Cai Zhihua, Xu Dong, Zhang Qing, Zhang Jiexia, Ngai Sai-Ming, Shao Jianlin
Affiliated Cancer Hospital of Guangzhou Medical University, Guangzhou, Guangdong Province, China.
Mol Biosyst. 2015 Mar;11(3):791-800. doi: 10.1039/c4mb00659c. Epub 2014 Dec 16.
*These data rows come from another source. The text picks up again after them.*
-- ==== Sys2Proof/Machine/Kst.lean ====
section
/-! DEFINITION. The key store's operations (09): owners, policies (R245-R248), filling and emptying slots (R244, R251),
invocation counters (R252) and the sealed image (R249-R251). -/

namespace Sys2Proof.Machine

/-! ### Policies -/

/-- Arena blocks a key takes (Key types table). -/
def arenaNeed (typ nbits : Nat) : Nat :=
  if typ = 0x12 then 1 else if typ = 0x20 then (7 * nbits / 16 + 4 + 255) / 256 else 0

/-- Usage bits a type allows, bits [16:4] of the policy word (R246). -/
def usageAllowed (typ nbits : Nat) : Word :=
  if typ = 0x01 then 0x000107F0
  else if typ = 0x02 then 0x00011FF0
  else if typ = 0x03 ∨ typ = 0x04 then 0x00000230
  else if typ = 0x10 ∨ typ = 0x11 ∨ typ = 0x12 then 0x00006200
  else if typ = 0x13 then 0x00004200
  else if typ = 0x14 then 0x00002200
  else if typ = 0x20 then 0x00008200
  else if typ = 0x30 then (if nbits = 256 then 0x00001600 else 0x00000600)
  else 0

/-- Modes a type allows, bits [31:24]. -/
def modesAllowed (typ : Nat) : Word :=
  if typ = 0x01 ∨ typ = 0x02 then 0x7F000000 else if typ = 0x03 ∨ typ = 0x04 then 0x80000000 else 0

/-- A policy suits its type (R246); SHARE, PERSIST and FW_ONLY suit every type, reserved bits are 0, and TABLE excludes
EXPORT, DERIVE and KEK. -/
def policyOk (typ nbits : Nat) (p : Word) : Bool :=
  (p &&& ~~~(usageAllowed typ nbits ||| modesAllowed typ ||| 0x0006000F)) == 0 &&
    !(bit p 11 && (bit p 8 || bit p 9 || bit p 10))

/-- A policy a host job may supply: SHARE 0, TABLE 0, FW_ONLY 0 and reserved bits 0 (R247). -/
def hostBitsOk (p : Word) : Bool := (p &&& 0x00FC080F) == 0

/-- Size of a key in bits, as the modes see it. -/
def keyBits (typ : Nat) : Nat :=
  if typ = 0x01 then 128 else if typ = 0x02 ∨ typ = 0x03 then 256 else if typ = 0x04 then 512 else 0

namespace State

/-! ### Owners and visibility -/

/-- The owner of slot `n`: a domain, or 4 for firmware (R243). -/
def slotOwner (s : State) (n : Nat) : Nat :=
  ((List.range 4).find? (fun d =>
    let r := R.KST_DOM_SL + d * 4
    decide (s.fld r 11 0 ≤ n) && decide (n < s.fld r 11 0 + s.fld r 28 16))).getD 4

/-- Domain `d` owns slot `n` or shares it (R26, R57). -/
def slotSeen (s : State) (d n : Nat) : Bool := s.slotOwner n == d || bit (s.slot n).policy d

/-- Slot `n` holds a usable key for a job of domain `d` (R248, steps 1 and 2). -/
def slotHas (s : State) (d n : Nat) : Bool := s.slotSeen d n && (s.slot n).st == .loaded

/-- Arena blocks in use (R242). -/
def arenaUsed (s : State) : Nat := (s.slots.map (fun e => arenaNeed e.2.typ e.2.nbits)).sum

/-! ### The image log -/

end State

/-- TYPE byte of an image record. -/
def ImgBody.code : ImgBody → Nat
  | .seal _ => 1 | .slot _ _ => 2 | .erase => 3 | .invoc _ => 4 | .ranges _ => 5 | .custody .. => 6

/-- The body of a record. The field order of the SLOT descriptor is DESIGN CHOICE (log entry 30): no reader sees it. -/
def ImgBody.bytes : ImgBody → List Byte
  | .seal kcv => kcv
  | .slot o k => leBytes 1 k.typ ++ leBytes 2 k.nbits ++ leBytes 1 o ++ leBytes 4 k.policy.toNat ++ leBytes 8 k.invR ++ k.mat
  | .erase => []
  | .invoc r => leBytes 8 r
  | .ranges l => l.flatMap (leBytes 4)
  | .custody id m n key => id ++ leBytes 1 m ++ leBytes 1 n ++ key

/-- The clear header of a record (R250). -/
def ImgRec.head (r : ImgRec) : List Byte :=
  leBytes 1 r.body.code ++ leBytes 2 r.slot ++ leBytes 2 r.body.bytes.length ++ leBytes 5 r.seq ++ zeros 6

/-- The bytes of a record as they stand in flash (R250). -/
def ImgRec.bytes (r : ImgRec) : List Byte := r.head ++ kwpWrap r.key (r.head ++ r.body.bytes)

/-- Pages a record takes. -/
def ImgRec.pages (r : ImgRec) : Nat := (16 + (16 + r.body.bytes.length + 7) / 8 * 8 + 8 + 255) / 256

namespace State

/-- Free sectors of the image region. -/
def imgFree (s : State) : Nat := 1024 - ((s.kst.page - s.kst.tail) + 15) / 16

/-- Asks leave for the first record waiting (R250, R251). In Lockdown no record is written (R41). -/
def imgKick (s : State) : State :=
  if s.kst.queue.isEmpty ∨ s.kst.prog ∨ !s.kst.imgOk ∨ s.hasLeave .image ∨ s.mode = .lockdown then s
  else (s.askFlash ⟨3, if s.jobs.any (fun j => j.stage == .wait .image) then 2 else 3, 1, s.kst.page / 16 % 1024, Blk.KST, 4,
    .image⟩).1

/-- Queues an image record. -/
def imgAppend (s : State) (slot : Nat) (body : ImgBody) (who : ImgWait) : State :=
  { s with kst := { s.kst with queue := s.kst.queue ++ [(⟨slot, 0, 0, [], body, who⟩ : ImgRec)] } }.imgKick

/-- A record becomes durable: it takes the next SEQ and pages, and stands in flash wrapped under K_seal, or under the
K_seal of before when a quench came while it was being programmed. -/
def imgDurable (s : State) (r : ImgRec) : State :=
  match (if r.key.isEmpty then s.kst.kseal else some r.key) with
  | none => s
  | some k =>
    let p := if s.kst.page % 16384 + r.pages > 16384 then roundUp s.kst.page 16384 else s.kst.page
    let r := { r with seq := s.kst.seq + 1, page := p, key := k }
    let s := s.setBytes (0x09800000 + (r.page % 16384) * 256) r.bytes
    { s with kst := { s.kst with
      seq := r.seq, page := r.page + r.pages, prog := false, queue := s.kst.queue.drop 1, log := s.kst.log ++ [r] } }

/-- Marks slot `n` changed since the last custody commit, if it is PERSIST (KST_SV0.DIRTY). -/
def markDirty (k : KSlot) : KSlot := { k with dirty := k.dirty || bit k.policy 17 }

/-! ### Filling and emptying slots -/

/-- A job's filled slot receives key `k` (R203, R244): at once for a volatile slot, once its SLOT record is durable for
a PERSIST slot (R251); too few arena blocks fail the job (R242). -/
def fillSlot (s : State) (j : Job) (n : Nat) (k : KSlot) (data : List Byte) (result detail : Nat) : State :=
  let need := arenaNeed k.typ k.nbits
  if need > 1536 - s.arenaUsed then s.failJob j St.KEY_DENIED 6 0 0x0188 need
  else if bit k.policy 17 then
    let k := { k with st := .reserved, invR := k.inv + 2 ^ 20, dirty := true }
    let s := s.setSlot n k
    let s := match s.laneOf j.id with
      | some l => s.laneEnd l none
      | none => s
    let s := s.modJob j.id (fun j => { j with
      stage := .wait .image, res := data, result := w32 result, detail := w32 detail })
    s.imgAppend n (.slot (s.slotOwner n) k) (.job j.id n {})
  else
    let s := (s.setSlot n { k with st := .loaded }).postOutput j data
    s.succeed j (w32 result) (w32 detail)

/-- A job empties a slot (R244, R257): its record first, for a PERSIST slot. -/
def emptySlot (s : State) (j : Job) (n : Nat) (data : List Byte) (result : Nat) : State :=
  let k := s.slot n
  let s := (s.setSlot n { ({} : KSlot) with dirty := bit k.policy 17 }).postOutput j data
  if bit k.policy 17 then
    let s := match s.laneOf j.id with
      | some l => s.laneEnd l none
      | none => s
    let s := s.modJob j.id (fun j => { j with
      stage := .wait .image, res := [], posted := data.length, result := w32 result, detail := 0 })
    s.imgAppend n .erase (.job j.id n k)
  else s.succeed j (w32 result) 0

/-! ### Invocation counters (R183, R252) -/

end State

/-- Taking an invocation value: the value, exhausted, or waiting for an INVOC record. -/
inductive InvRes where
  | value (c : Nat)
  | exhausted
  | wait
  deriving DecidableEq, Repr

namespace State

/-- Takes the invocation value of slot `n` (R183); in a PERSIST slot within its durable reservation (R252). -/
def takeInv (s : State) (n : Nat) : State × InvRes :=
  let k := s.slot n
  if k.inv ≥ 2 ^ 64 - 1 then (s, .exhausted)
  else if bit k.policy 17 ∧ k.inv ≥ k.invR then (s, .wait)
  else
    let k' := { k with inv := k.inv + 1 }
    if bit k.policy 17 ∧ k'.inv > k.invR - 2 ^ 19 ∧ k.invP = none then
      let s := s.setSlot n { k' with invP := some (k.invR + 2 ^ 20) }
      (s.imgAppend n (.invoc (k.invR + 2 ^ 20)) .none, .value k.inv)
    else (s.setSlot n k', .value k.inv)

/-! ### State keys (R238, R239) -/

/-- The root the state keys derive from: K_seal, or K_eph where no unseal runs. -/
def stateRoot (s : State) : Option (List Byte) :=
  match s.kst.kseal with
  | some k => some k
  | none => s.kst.keph

/-- The state key of domain `d` (R238): a function of the root and of HS_GEN, gone with the root. -/
def stateKey (s : State) (d : Nat) : List Byte :=
  match s.stateRoot with
  | none => []
  | some k => kdf k "ESN-STATE" (beBytes 1 d ++ beBytes 4 (s.port d).gen.toNat) 32

/-- The AES key bytes of a slot, for a KDF: a SECRET is reduced under R240. -/
def prfKey (k : KSlot) : List Byte := if k.typ = 0x30 then secretKey k.mat else k.mat

end State
end Sys2Proof.Machine
end

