/-- An OPEN waits in its commit: its output is held, its lane released, and later commits on the context come after it. -/
def commitWait (s : State) (j : Job) (out : List Byte) : State :=
  let s := match s.laneOf j.id with
    | some l => s.laneEnd l none
    | none => s
  let k := (s.jobs.map (·.commit)).foldl max 0 + 1
  s.modJob j.id (fun x => { x with stage := .wait .ckpt, res := out, commit := if x.commit = 0 then k else x.commit })

/-- Judges and commits the counter of an opened frame, whose output is `out`; it may wait for a checkpoint with the
output held and the lane released. -/
def openCommit (s : State) (j : Job) (c : Ctx) (v : Nat) (out : List Byte) : State :=
  if s.commitBusy j c then s.commitWait j out
  else
    let n := s.slotOf c.dom c.idx
    let x := s.vslot n
    let h := x.rx
    let replay := fun (cause : Nat) => s.failJob j St.REPLAY 6 0 cause (h % 2 ^ 32)
    if x.doubt ∧ v < x.fHi then
      if v > x.lLo then
        ((s.count R.CTX_WAITS 31 16).event Blk.CTX 0 4).failJob j St.RESYNC_NEEDED 6 0 0x012F (x.fHi - v)
      else replay 0x012D
    else if v = 0 ∨ v + 63 < h then replay 0x012D
    else if v ≤ h ∧ c.map.getLsbD (h - v) then replay 0x012E
    else
      match s.reserve false n v with
      | (s, .stalled) => s.failJob j St.ENGINE_UNAVAILABLE 6 0 0x0132 0
      | (s, .wait) => s.commitWait j out
      | (s, .ok) =>
        let x := s.vslot n
        let m := if v > h then (c.map <<< (v - h)) ||| 1#64 else c.map ||| (1#64 <<< (h - v))
        let s := if v > h then s.setVslot n { x with rx := v, doubt := false } else s
        let upd := fun (y : Ctx) => if y.dom == c.dom && y.idx == c.idx then { y with map := m } else y
        let s := { s with ctxs := s.ctxs.map upd }
        s.deliver j out 0

/-- An OPEN_FRAME waiting in its reservation judges its counter again (R148, R150). -/
def recommit (s : State) (j : Job) : State :=
  match s.ctx j.dom j.devIdx with
  | some c => s.openCommit j c j.aux j.res
  | none => s

end State

/-- OPEN_FRAME (R178): the header checks in order, the tag, then the counter at commit. -/
def State.openFrame (s : State) (j : Job) (c : Ctx) : State :=
  let f := j.input
  let h := f.take 16
  let idx := fromBe (slice f 2 3)
  let su := leAt f 1 1
  let ep := leAt f 5 1
  let dir := leAt f 6 1 / 128
  let ctr := fromBe (slice f 8 6)
  let plen := fromBe (slice f 14 2)
  let t := suiteTag c.suite
  let hdrOut := j.u 32 1 % 2 = 1
  let need := plen + (if hdrOut then 16 else 0)
  let bad := fun (cause detail : Nat) => s.failJob j St.AUTH_FAIL 6 0 cause detail
  if leAt f 0 1 ≠ 1 ∨ leAt f 7 1 ≠ 0 then bad 0x0158 (leAt f 0 1 * 256 + leAt f 7 1)
  else if idx ≠ c.idx then bad 0x0159 idx
  else if su ≠ c.suite then bad 0x015A su
  else if ep ≠ c.kep then bad 0x015B ep
  else if dir = 0 then bad 0x015C 0
  else if j.inTotal ≠ 16 + plen + t then bad 0x015D plen
  else if need > j.outTotal then bad 0x015E need
  else
    let nonce := frameNonce c.suite c.idx 1 c.kep ctr
    let ct := slice f 16 plen
    let pt := frameX c.suite c.fkey nonce ct
    if frameTag c.suite c.fkey nonce h pt ct ≠ slice f (16 + plen) t then bad 0 0
    else
      let s := s.modJob j.id (fun j => { j with aux := ctr })
      s.openCommit { j with aux := ctr } c ctr ((if hdrOut then h else []) ++ pt)

/-- OPEN_FRAME. -/
def execOpenFrame (job : Nat) (s : State) : Host.Outcome State Fault Refusal :=
  .next (match s.laneJob job 0x01 with
    | none => s
    | some (j, n) => match s.ctx j.dom j.devIdx with
      | none => s
      | some c =>
        let p := j.inTotal - 16 - suiteTag c.suite
        s.onLane j n (frameBlocks c.suite p) (frameTenths c.suite p) (fun s => s.openFrame j c))

/-- SEAL_FRAME (R177): the counter was taken at dispatch (`aux`); header, ciphertext and tag are written. -/
def State.sealFrame (s : State) (j : Job) (c : Ctx) : State :=
  let h := frameHeader c.suite c.idx c.kep 0 (j.u 32 1) j.aux j.inTotal
  let nonce := frameNonce c.suite c.idx 0 c.kep j.aux
  let ct := frameX c.suite c.fkey nonce j.input
  s.deliver j (h ++ ct ++ frameTag c.suite c.fkey nonce h j.input ct) (w32 j.aux)

/-- SEAL_FRAME. -/
def execSealFrame (job : Nat) (s : State) : Host.Outcome State Fault Refusal :=
  .next (match s.laneJob job 0x02 with
    | none => s
    | some (j, n) => match s.ctx j.dom j.devIdx with
      | none => s
      | some c => s.onLane j n (frameBlocks c.suite j.inTotal) (frameTenths c.suite j.inTotal) (fun s => s.sealFrame j c))

/-! ### General symmetric jobs -/

namespace Job

/-- VALID_BYTES, TAG_LEN, NONCE_LEN, DU_LOG and AAD_LEN (R180). -/
def valid (j : Job) : Nat := j.u 34 1
def tagLen (j : Job) : Nat := j.u 35 1
def nonceLen (j : Job) : Nat := j.u 38 1
def duLog (j : Job) : Nat := j.u 39 1
def aadLen (j : Job) : Nat := j.u 40 4

/-- Bytes of the associated-data section (R181). -/
def aadSec (j : Job) : Nat := (j.aadLen + 15) / 16 * 16
/-- Bytes of the tag block: DEC in GCM and CCM, and MAC_VER (R181). -/
def tagSec (j : Job) : Nat := if (j.op = 0x11 ∧ (j.mode = 3 ∨ j.mode = 4)) ∨ j.op = 0x13 then 16 else 0
/-- Bytes of the payload section. -/
def payLen (j : Job) : Nat := j.inTotal - j.aadSec - j.tagSec
/-- Real payload bytes: the last block holds VALID_BYTES (R181). -/
def realLen (j : Job) : Nat := if j.mode = 5 ∨ j.mode = 6 then j.payLen else if j.payLen = 0 then 0 else j.payLen - 16 + j.valid

/-- The associated data, payload and expected tag of the input. -/
def aad (j : Job) : List Byte := j.input.take j.aadLen
def pay (j : Job) : List Byte := (j.input.drop j.aadSec).take j.payLen
def tagIn (j : Job) : List Byte := (j.input.drop (j.aadSec + j.payLen)).take j.tagLen

/-- The fixed field F of a device-generated IV, with the invocation value taken at dispatch (`aux`) (R183). -/
def fc (j : Job) : List Byte := slice j.e0 48 4 ++ beBytes 8 j.aux

/-- The IV of the job: given, or formed from F and c (R183). -/
def iv (j : Job) (key : List Byte) : List Byte :=
  if j.ivGen then
    if j.mode = 1 then j.fc ++ [0, 0, 0, 1]
    else if j.mode = 2 then aesEnc key (j.fc ++ zeros 4)
    else if j.mode = 4 then (j.fc ++ zeros 4).take j.nonceLen
    else j.fc
  else if j.mode = 3 then slice j.e0 48 12
  else if j.mode = 4 then slice j.e0 48 j.nonceLen
  else slice j.e0 48 16

/-- The IV block written as the first output block (R182, R183): only by a job that generates it. -/
def ivOut (j : Job) (key : List Byte) : List Byte := if j.ivGen then (j.iv key ++ zeros 16).take 16 else []

end Job

/-- The state a job starts from: the stream's, or the job's own IV (R188). -/
def symStart (j : Job) (st : Stream) (key : List Byte) : Stream :=
  if j.stateIn then st
  else
    let iv := j.iv key
    { st with
      blocks := 0, aad := if j.mode = 3 then j.aadLen else 0
      chain := if j.mode = 3 then ctrAt 4 (gcmJ0 iv) 1 else if j.mode = 8 then zeros 16 else iv
      j0 := if j.mode = 3 then gcmJ0 iv else []
      ghash := if j.mode = 3 then ghash (aesEnc key (zeros 16)) (zeros 16) j.aad else []
      held := [] }

/-- The output payload for the first bytes `p` of the payload, from start state `st`; the invalid bytes of the last
block are zero (R181, R184, R186). -/
def symBody (j : Job) (st : Stream) (key p : List Byte) : List Byte :=
  let m := j.mode
  let out :=
    if m = 1 ∨ m = 3 then ctrX key 4 st.chain p
    else if m = 2 then (if j.op = 0x10 then (cbcEnc key st.chain p).1 else (cbcDec key st.chain p).1)
    else if m = 4 then ccmX key (j.iv key) p
    else if m = 9 then xtsAll (j.op == 0x14) key (fromLe (slice j.e0 48 16)) j.duLog p
    else []
  out.take j.realLen ++ zeros (out.length - j.realLen)

/-- The running state after the payload `p` with output `o` (Stream state table). -/
def symNext (j : Job) (st : Stream) (key p o : List Byte) : Stream :=
  let m := j.mode
  let n := (p.length + 15) / 16
  let last := fun (l : List Byte) => l.drop (l.length - 16)
  if m = 1 then { st with blocks := st.blocks + n, chain := ctrAt 4 st.chain n }
  else if m = 2 then
    { st with blocks := st.blocks + n, chain := if p.isEmpty then st.chain else last (if j.op = 0x10 then o else p) }
  else if m = 3 then
    { st with
      blocks := st.blocks + n, chain := ctrAt 4 st.chain n
      ghash := ghash (aesEnc key (zeros 16)) st.ghash (o.take j.realLen) }
  else if m = 8 then
    let all := st.held ++ p.take j.realLen
    let k := (all.length - 1) / 16 * 16
    { st with blocks := st.blocks + n, chain := cmacRun key st.chain (all.take k), held := all.drop k }
  else st

/-- The tag of the job, 16 bytes or as many as the mode gives, from the start state `s0` and the state after (`s1`). -/
def symTag (j : Job) (s0 s1 : Stream) (key pt ct : List Byte) : List Byte :=
  if j.mode = 3 then
    xorB (aesEnc key s1.j0) (ghash (aesEnc key (zeros 16)) s1.ghash
      (lenBlock s1.aad (s0.blocks * 16 + ct.length)))
  else if j.mode = 4 then ccmTag key (j.iv key) j.aad pt j.tagLen
  else cmacEnd key s1.chain s1.held

/-- Blocks of a general symmetric job (R172). -/
def symBlocks (j : Job) : Nat :=
  let n := (j.payLen + 15) / 16
  let a := j.aadSec / 16
  if j.mode = 9 then n + j.payLen / 2 ^ j.duLog
  else if j.mode = 4 then 2 * n + a + 2
  else if j.mode = 5 ∨ j.mode = 6 then 6 * (j.payLen / 8)
  else if j.mode = 3 then n + a + 1
  else n

/-- Lane time of a job in tenths of a cycle: set-up, 40 cycles per further segment, and the block rate (R172). -/
def symTenths (j : Job) (keyLen : Nat) : Nat :=
  1200 + (j.inTotal - 1) / 16384 * 400 + symBlocks j * (if keyLen = 16 ∨ (j.mode = 9 ∧ keyLen = 32) then 72 else 96)

/-- Segments beyond the first `n` bytes. -/
def skipSegs : Nat → List (Nat × Nat × Nat) → List (Nat × Nat × Nat)
  | _, [] => []
  | n, (a, l, e) :: t => if l ≤ n then skipSegs (n - l) t else (a + n, l - n, e) :: t

namespace State

/-- What a job with a stream leaves in its slot: the state of a job that is not final, a free slot after a final one
(R188). -/
def putStream (s : State) (j : Job) (st : Stream) : State :=
  match j.stream with
  | none => s
  | some n => if j.stateOut then s.setStream n st else s.setStream n {}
Lung cancer is one of the leading causes of death worldwide. There are three major types of lung cancers, non-small cell lung cancer (NSCLC), small cell lung cancer (SCLC) and carcinoid. NSCLC is further classified into lung adenocarcinoma (LADC), squamous cell lung cancer (SQCLC) as well as large cell lung cancer. Many previous studies demonstrated that DNA methylation has emerged as potential lung cancer-specific biomarkers. However, whether there exists a set of DNA methylation markers simultaneously distinguishing such three types of lung cancers remains elusive. In the present study, ROC (Receiving Operating Curve), RFs (Random Forests) and mRMR (Maximum Relevancy and Minimum Redundancy) were proposed to capture the unbiased, informative as well as compact molecular signatures followed by machine learning methods to classify LADC, SQCLC and SCLC. As a result, a panel of 16 DNA methylation markers exhibits an ideal classification power with an accuracy of 86.54%, 84.6% and a recall 84.37%, 85.5% in the leave-one-out cross-validation (LOOCV) and independent data set test experiments, respectively. Besides, comparison results indicate that ensemble-based feature selection methods outperform individual ones when combined with the incremental feature selection (IFS) strategy in terms of the informative and compact property of features. Taken together, results obtained suggest the effectiveness of the ensemble-based feature selection approach and the possible existence of a common panel of DNA methylation markers among such three types of lung cancer tissue, which would facilitate clinical diagnosis and treatment.
肺癌是全球主要死因之一。肺癌主要有三种类型,即非小细胞肺癌(NSCLC)、小细胞肺癌(SCLC)和类癌。非小细胞肺癌又进一步分为肺腺癌(LADC)、肺鳞状细胞癌(SQCLC)以及大细胞肺癌。许多先前的研究表明,DNA甲基化已成为潜在的肺癌特异性生物标志物。然而,是否存在一组DNA甲基化标记物能够同时区分这三种类型的肺癌仍不清楚。在本研究中,我们提出使用ROC(接收操作曲线)、随机森林(RFs)和最大相关最小冗余(mRMR)方法来获取无偏、信息丰富且简洁的分子特征,随后采用机器学习方法对肺腺癌、肺鳞状细胞癌和小细胞肺癌进行分类。结果,一组16个DNA甲基化标记物在留一法交叉验证(LOOCV)和独立数据集测试实验中分别展现出理想的分类能力,准确率分别为86.54%、84.6%,召回率分别为84.37%、85.5%。此外,比较结果表明,在特征的信息性和简洁性方面,基于集成的特征选择方法与增量特征选择(IFS)策略相结合时优于单个方法。综上所述,所得结果表明基于集成的特征选择方法的有效性以及这三种类型肺癌组织中可能存在一组共同的DNA甲基化标记物,这将有助于临床诊断和治疗。